### Exercise goal
A complete and exact copy of the entries below is the expected result.

Segment Start: The input

-- ==== Sys2Proof/Machine/Report.lean ====
section
/-! DEFINITION. The final report (spec/60_exceptions.md R222). -/

namespace Sys2Proof.Machine

/-- The final register snapshot (R222). Memory and the I/O buffer are read from the state itself. -/
structure Snapshot where
  pc     : Pc
  ir     : Word
  opc    : Opcode
  opr    : Addr
  acc    : Word
  zf     : Bool
  cf     : Bool
  sf     : Bool
  of     : Bool
  mbr    : Byte
  iobr   : Byte
  bus    : Byte
  addr   : Addr
  iom    : Bool
  rw     : Direction
  oe     : Bool
  diag   : Nat
  icount : Nat
deriving DecidableEq, Repr

/-- How a run ended: RESULT once it has left `running` (R222). -/
inductive RunEnd where
  | success
  | addressFault (faultAddr : BitVec 12)
  | runaway
  | invalidOpcode
deriving DecidableEq, Repr

/-- The snapshot of a state. -/
def snapshot (s : State) : Snapshot where
  pc := s.pc
  ir := s.ir
  opc := s.opc
  opr := s.opr
  acc := s.acc
  zf := s.flags.zf
  cf := s.flags.cf
  sf := s.flags.sf
  of := s.flags.of
  mbr := s.mbr
  iobr := s.iobr
  bus := s.bus
  addr := s.addr
  iom := s.iom
  rw := s.rw
  oe := s.oe
  diag := s.diag
  icount := s.icount

/-- RESULT as the host receives it at the end of a run; none while the run goes on (R222). -/
def runEnd (s : State) : Option RunEnd :=
  match s.result with
  | .running => none
  | .success => some .success
  | .addressFault => some (.addressFault s.faultAddr)
  | .runaway => some .runaway
  | .invalidOpcode => some .invalidOpcode

/-- The final report: the end of the run with the final register snapshot (R222). -/
def finalReport (s : State) : Option (RunEnd × Snapshot) :=
  match runEnd s with
  | some e => some (e, snapshot s)
  | none => none

end Sys2Proof.Machine
end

Segment End: The input

### Response to this exercise
-- ==== Sys2Proof/Machine/Report.lean ====
section
/-! DEFINITION. The final report (spec/60_exceptions.md R222). -/

namespace Sys2Proof.Machine

/-- The final register snapshot (R222). Memory and the I/O buffer are read from the state itself. -/
structure Snapshot where
  pc     : Pc
  ir     : Word
  opc    : Opcode
  opr    : Addr
  acc    : Word
  zf     : Bool
  cf     : Bool
  sf     : Bool
  of     : Bool
  mbr    : Byte
  iobr   : Byte
  bus    : Byte
  addr   : Addr
  iom    : Bool
  rw     : Direction
  oe     : Bool
  diag   : Nat
  icount : Nat
deriving DecidableEq, Repr

/-- How a run ended: RESULT once it has left `running` (R222). -/
inductive RunEnd where
  | success
  | addressFault (faultAddr : BitVec 12)
  | runaway
  | invalidOpcode
deriving DecidableEq, Repr

/-- The snapshot of a state. -/
def snapshot (s : State) : Snapshot where
  pc := s.pc
  ir := s.ir
  opc := s.opc
  opr := s.opr
  acc := s.acc
  zf := s.flags.zf
  cf := s.flags.cf
  sf := s.flags.sf
  of := s.flags.of
  mbr := s.mbr
  iobr := s.iobr
  bus := s.bus
  addr := s.addr
  iom := s.iom
  rw := s.rw
  oe := s.oe
  diag := s.diag
  icount := s.icount

/-- RESULT as the host receives it at the end of a run; none while the run goes on (R222). -/
def runEnd (s : State) : Option RunEnd :=
  match s.result with
  | .running => none
  | .success => some .success
  | .addressFault => some (.addressFault s.faultAddr)
  | .runaway => some .runaway
  | .invalidOpcode => some .invalidOpcode

/-- The final report: the end of the run with the final register snapshot (R222). -/
def finalReport (s : State) : Option (RunEnd × Snapshot) :=
  match runEnd s with
  | some e => some (e, snapshot s)
  | none => none

end Sys2Proof.Machine
end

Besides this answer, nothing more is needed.